ImportError: No module named pbxplore

Use the built-in structure parser

Assign PB for a single structure

The pbxplore.chains_from_files() function is the prefered way to read PDB and PDBx/mmCIF files using PBxplore. This function takes a list of file path as argument, and yield each chain it can read from these files. It provides a single interface to read PDB and PDBx/mmCIF files, to read single model and multimodel files, and to read a single file of a collection of files.

Here we want to read a single file with a single model and a single chain. Therefore, we need the first and only record that is yield by pbxplore.chains_from_files(). This record contains a name for the chain, and the chain itself as a pbxplore.structure.structure.Chain object. Note that, even if we want to read a single file, we need to provide it as a list to pbxplore.chains_from_files().

pdb_path = os.path.join(pbx.DEMO_DATA_PATH, '1BTA.pdb')
structure_reader = pbx.chains_from_files([pdb_path])
chain_name, chain = next(structure_reader)
print(chain_name)
print(chain)
---------------------------------------------------------------------------

NameError                                 Traceback (most recent call last)

<ipython-input-3-8a9163a9b9bb> in <module>()
----> 1 pdb_path = os.path.join(pbx.DEMO_DATA_PATH, '1BTA.pdb')
      2 structure_reader = pbx.chains_from_files([pdb_path])
      3 chain_name, chain = next(structure_reader)
      4 print(chain_name)
      5 print(chain)


NameError: name 'pbx' is not defined

Protein Blocks are assigned based on the dihedral angles of the backbone. So we need to calculate them. The pbxplore.structure.structure.Chain.get_phi_psi_angles() methods calculate these angles and return them in a form that can be directly provided to the assignement function.

The dihedral angles are returned as a dictionnary. Each key of this dictionary is a residue number, and each value is a dictionary with the phi and psi angles.

dihedrals = chain.get_phi_psi_angles()
pprint(dihedrals)
---------------------------------------------------------------------------

NameError                                 Traceback (most recent call last)

<ipython-input-4-9cf0a8bc4086> in <module>()
----> 1 dihedrals = chain.get_phi_psi_angles()
      2 pprint(dihedrals)


NameError: name 'chain' is not defined

The dihedral angles can be provided to the pbxplore.assign() function that assigns a Protein Block to each residue, and that returns the PB sequence as a string. Note that the first and last two residues are assigned to the Z jocker block as some dihedral angles cannot be calculated.

pb_seq = pbx.assign(dihedrals)
print(pb_seq)
---------------------------------------------------------------------------

NameError                                 Traceback (most recent call last)

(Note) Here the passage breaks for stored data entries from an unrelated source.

/-- A property that every primitive operation of an instruction keeps. -/
structure Kept (C : State → Prop) : Prop where
  regs : ∀ {s} (v : Regs), C s → C { s with regs := v }
  cs : ∀ {s} (v : Word), C s → C { s with cs := v }
  ds : ∀ {s} (v : Word), C s → C { s with ds := v }
  es : ∀ {s} (v : Word), C s → C { s with es := v }
  ss : ∀ {s} (v : Word), C s → C { s with ss := v }
  ip : ∀ {s} (v : Word), C s → C { s with ip := v }
  flags : ∀ {s} (v : Flags), C s → C { s with flags := v }
  pend : ∀ {s} (v : Pending), C s → C { s with pend := v }
  draws : ∀ {s} (v : Nat), C s → C { s with draws := v }
  halt : ∀ {s}, C s → C { s with halt := true }
  ended : ∀ {s}, C s → C { s with ended := true }
  note : ∀ {s} (es : List DeviceEvent), C s → C (s.note es)
  write8 : ∀ {s} (a : Addr) (v : Byte), C s → C (s.write8 a v)
  portIn8 : ∀ {s} (p : Word), C s → C (s.portIn8 p).2
  portOut8 : ∀ {s} (p : Word) (v : Byte), C s → C (s.portOut8 p v)

namespace Kept

variable {C : State → Prop} (h : Kept C) {s : State}

include h

/-! ### The shared operations (Machine/Ops.lean, Machine/Operands.lean) -/

theorem set16 (r : Reg16) (v : Word) (hs : C s) : C (s.set16 r v) := h.regs _ hs
theorem set8 (r : Reg8) (v : Byte) (hs : C s) : C (s.set8 r v) := h.regs _ hs
theorem setSp (v : Word) (hs : C s) : C (s.setSp v) := h.regs _ hs
theorem setIp (v : Word) (hs : C s) : C (s.setIp v) := h.ip _ hs
theorem setCs (v : Word) (hs : C s) : C (s.setCs v) := h.cs _ hs
theorem setFlags (f : Flags) (hs : C s) : C (s.setFlags f) := h.flags _ hs
theorem drew (b : Bool) (hs : C s) : C (s.drew b) := h.draws _ hs

theorem setS (r : SReg) (v : Word) (hs : C s) : C (s.setS r v) := by
  cases r
  exacts [h.es _ hs, h.cs _ hs, h.ss _ hs, h.ds _ hs]

theorem write16 (a : Addr) (v : Word) (hs : C s) : C (s.write16 a v) := h.write8 _ _ (h.write8 _ _ hs)

theorem portIn16 (p : Word) (hs : C s) : C (s.portIn16 p).2 := h.portIn8 _ (h.portIn8 _ hs)

theorem portOut16 (p v : Word) (hs : C s) : C (s.portOut16 p v) := h.portOut8 _ _ (h.portOut8 _ _ hs)

theorem push16 (v : Word) (hs : C s) : C (s.push16 v) := h.write16 _ _ (h.setSp _ hs)

theorem drop16 (hs : C s) : C s.drop16 := h.setSp _ (h.note _ hs)

theorem interrupt (n : Byte) (hs : C s) : C (s.interrupt n) :=
  h.setCs _ (h.setIp _ (h.note _ (h.note _ (h.push16 _ (h.push16 _ (h.setFlags _ (h.push16 _ hs)))))))

theorem interruptReturn (hs : C s) : C s.interruptReturn :=
  h.setFlags _ (h.drop16 (h.setCs _ (h.drop16 (h.setIp _ (h.drop16 hs)))))

theorem hostWrite (w : HostWrite) (hs : C s) : C (s.hostWrite w) := by
  cases w with
  | reg r v => exact h.set16 _ _ hs
  | seg r v => exact h.setS _ _ hs
  | ip v => exact h.ip _ hs
  | flags f => exact h.flags _ hs
  | mem a v => exact h.write8 _ _ hs

theorem hostWrites (ws : List HostWrite) (hs : C s) : C (s.hostWrites ws) := by
  induction ws generalizing s with
  | nil => exact hs
  | cons w ws ih => exact ih (h.hostWrite w hs)

theorem runHook (n : Byte) (hs : C s) : C (s.runHook n) := by
  unfold State.runHook
  generalize hookHandler n s = ws
  exact h.flags (s := { s.hostWrites ws with cs := s.cs, ip := s.ip }) _
    (h.ip (s := { s.hostWrites ws with cs := s.cs }) _ (h.cs (s := s.hostWrites ws) _ (h.hostWrites ws hs)))

theorem store8 (p : Place Reg8) (v : Byte) (hs : C s) : C (s.store8 p v) := by
  cases p
  exacts [h.set8 _ _ hs, h.write8 _ _ hs]

theorem store16 (p : Place Reg16) (v : Word) (hs : C s) : C (s.store16 p v) := by
  cases p
  exacts [h.set16 _ _ hs, h.write16 _ _ hs]

theorem setRm8 (rm : RM Reg8) (v : Byte) (hs : C s) : C (s.setRm8 rm v) := h.store8 _ _ hs
theorem setRm16 (rm : RM Reg16) (v : Word) (hs : C s) : C (s.setRm16 rm v) := h.store16 _ _ hs
theorem afterRead8 (a : Addr) (hs : C s) : C (s.afterRead8 a) := h.note _ hs
theorem afterRead16 (a : Addr) (hs : C s) : C (s.afterRead16 a) := h.note _ hs
theorem afterLoad16 (p : Place Reg16) (hs : C s) : C (s.afterLoad16 p) := h.note _ hs
theorem afterRm8 (rm : RM Reg8) (hs : C s) : C (s.afterRm8 rm) := h.note _ hs
theorem afterRm16 (rm : RM Reg16) (hs : C s) : C (s.afterRm16 rm) := h.note _ hs
theorem afterFar (m : Mem) (hs : C s) : C (s.afterFar m) := h.note _ (h.note _ hs)
theorem jumpBy (d : Word) (hs : C s) : C (s.jumpBy d) := h.ip _ hs

theorem jumpIf (c : Bool) (rel : Byte) (hs : C s) : C (s.jumpIf c rel) := by
  unfold State.jumpIf
  split
  exacts [h.jumpBy _ hs, hs]

theorem aluFlags {w : Nat} (op : AluOp) (a b : BitVec w) (hs : C s) : C (s.aluFlags op a b) :=
  h.drew _ (h.setFlags _ hs)

theorem alu8 (op : AluOp) (p : Place Reg8) (a b : Byte) (hs : C s) : C (s.alu8 op p a b) := by
  unfold State.alu8
  split
  exacts [h.store8 _ _ (h.aluFlags _ _ _ hs), h.aluFlags _ _ _ hs]

theorem alu16 (op : AluOp) (p : Place Reg16) (a b : Word) (hs : C s) : C (s.alu16 op p a b) := by
  unfold State.alu16
  split
  exacts [h.store16 _ _ (h.aluFlags _ _ _ hs), h.aluFlags _ _ _ hs]

theorem aluRm8R8 (op : AluOp) (rm : RM Reg8) (r : Reg8) (hs : C s) : C (s.aluRm8R8 op rm r) :=
  h.alu8 _ _ _ _ (h.afterRm8 rm hs)
theorem aluRm16R16 (op : AluOp) (rm : RM Reg16) (r : Reg16) (hs : C s) : C (s.aluRm16R16 op rm r) :=
  h.alu16 _ _ _ _ (h.afterRm16 rm hs)
theorem aluR8Rm8 (op : AluOp) (r : Reg8) (rm : RM Reg8) (hs : C s) : C (s.aluR8Rm8 op r rm) :=
  h.alu8 _ _ _ _ (h.afterRm8 rm hs)
theorem aluR16Rm16 (op : AluOp) (r : Reg16) (rm : RM Reg16) (hs : C s) : C (s.aluR16Rm16 op r rm) :=
  h.alu16 _ _ _ _ (h.afterRm16 rm hs)
theorem aluAlImm8 (op : AluOp) (v : Byte) (hs : C s) : C (s.aluAlImm8 op v) := h.alu8 _ _ _ _ hs
theorem aluAxImm16 (op : AluOp) (v : Word) (hs : C s) : C (s.aluAxImm16 op v) := h.alu16 _ _ _ _ hs
theorem aluRm8Imm8 (op : AluOp) (rm : RM Reg8) (v : Byte) (hs : C s) : C (s.aluRm8Imm8 op rm v) :=
  h.alu8 _ _ _ _ (h.afterRm8 rm hs)
theorem aluRm16Imm16 (op : AluOp) (rm : RM Reg16) (v : Word) (hs : C s) : C (s.aluRm16Imm16 op rm v) :=
  h.alu16 _ _ _ _ (h.afterRm16 rm hs)

theorem shift8 (op : ShiftOp) (rm : RM Reg8) (n : Nat) (hs : C s) : C (s.shift8 op rm n) :=
  h.store8 _ _ (h.drew _ (h.setFlags _ (h.afterRm8 rm hs)))

theorem shift16 (op : ShiftOp) (rm : RM Reg16) (n : Nat) (hs : C s) : C (s.shift16 op rm n) :=
  h.store16 _ _ (h.drew _ (h.setFlags _ (h.afterRm16 rm hs)))

/-! ### The shared parts of the families -/

theorem flagsDrew (f : Flags) (hs : C s) : C ((s.setFlags f).drew true) := h.drew _ (h.setFlags _ hs)
theorem test {w : Nat} (a b : BitVec w) (hs : C s) : C (s.test a b) := h.flagsDrew _ hs
theorem inc16 (p : Place Reg16) (hs : C s) : C (s.inc16 p) := h.store16 _ _ (h.setFlags _ (h.afterLoad16 p hs))
theorem dec16 (p : Place Reg16) (hs : C s) : C (s.dec16 p) := h.store16 _ _ (h.setFlags _ (h.afterLoad16 p hs))
theorem product16 (p : Word) (b : Bool) (hs : C s) : C (s.product16 p b) := h.flagsDrew _ (h.set16 _ _ hs)
theorem product32 (p : BitVec 32) (b : Bool) (hs : C s) : C (s.product32 p b) :=
  h.flagsDrew _ (h.set16 _ _ (h.set16 _ _ hs))
theorem quotient8 (q r : Byte) (hs : C s) : C (s.quotient8 q r) := h.flagsDrew _ (h.set16 _ _ hs)
theorem quotient16 (q r : Word) (hs : C s) : C (s.quotient16 q r) := h.flagsDrew _ (h.set16 _ _ (h.set16 _ _ hs))
theorem divideError (hs : C s) : C s.divideError := h.interrupt 0 hs

theorem div8 (d : Byte) (hs : C s) : C (s.div8 d) := by
  unfold State.div8
  split
  · exact h.divideError hs
  split
  exacts [h.divideError hs, h.quotient8 _ _ hs]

<ipython-input-5-71c7132535bf> in <module>()
----> 1 pb_seq = pbx.assign(dihedrals)
      2 print(pb_seq)


NameError: name 'pbx' is not defined

Assign PB for several models of a single file

A single PDB file can contain several models. Then, we do not want to read only the first chain. Instead, we want to iterate over all the chains.

pdb_path = os.path.join(pbx.DEMO_DATA_PATH, '2LFU.pdb')
for chain_name, chain in pbx.chains_from_files([pdb_path]):
    dihedrals = chain.get_phi_psi_angles()
    pb_seq = pbx.assign(dihedrals)
    print('* {}'.format(chain_name))
    print('  {}'.format(pb_seq))
---------------------------------------------------------------------------

NameError                                 Traceback (most recent call last)

<ipython-input-6-378e76790064> in <module>()
----> 1 pdb_path = os.path.join(pbx.DEMO_DATA_PATH, '2LFU.pdb')
      2 for chain_name, chain in pbx.chains_from_files([pdb_path]):
      3     dihedrals = chain.get_phi_psi_angles()
      4     pb_seq = pbx.assign(dihedrals)
      5     print('* {}'.format(chain_name))


NameError: name 'pbx' is not defined

Assign PB for a set of structures

The pbxplore.chains_from_files() function can also handle several chains from several files.

import glob
files = [os.path.join(pbx.DEMO_DATA_PATH, pdb_name)
         for pdb_name in ('1BTA.pdb', '2LFU.pdb', '3ICH.pdb')]
print('The following files will be used:')
pprint(files)
for chain_name, chain in pbx.chains_from_files(files):
    dihedrals = chain.get_phi_psi_angles()
    pb_seq = pbx.assign(dihedrals)
    print('* {}'.format(chain_name))
    print('  {}'.format(pb_seq))
---------------------------------------------------------------------------

NameError                                 Traceback (most recent call last)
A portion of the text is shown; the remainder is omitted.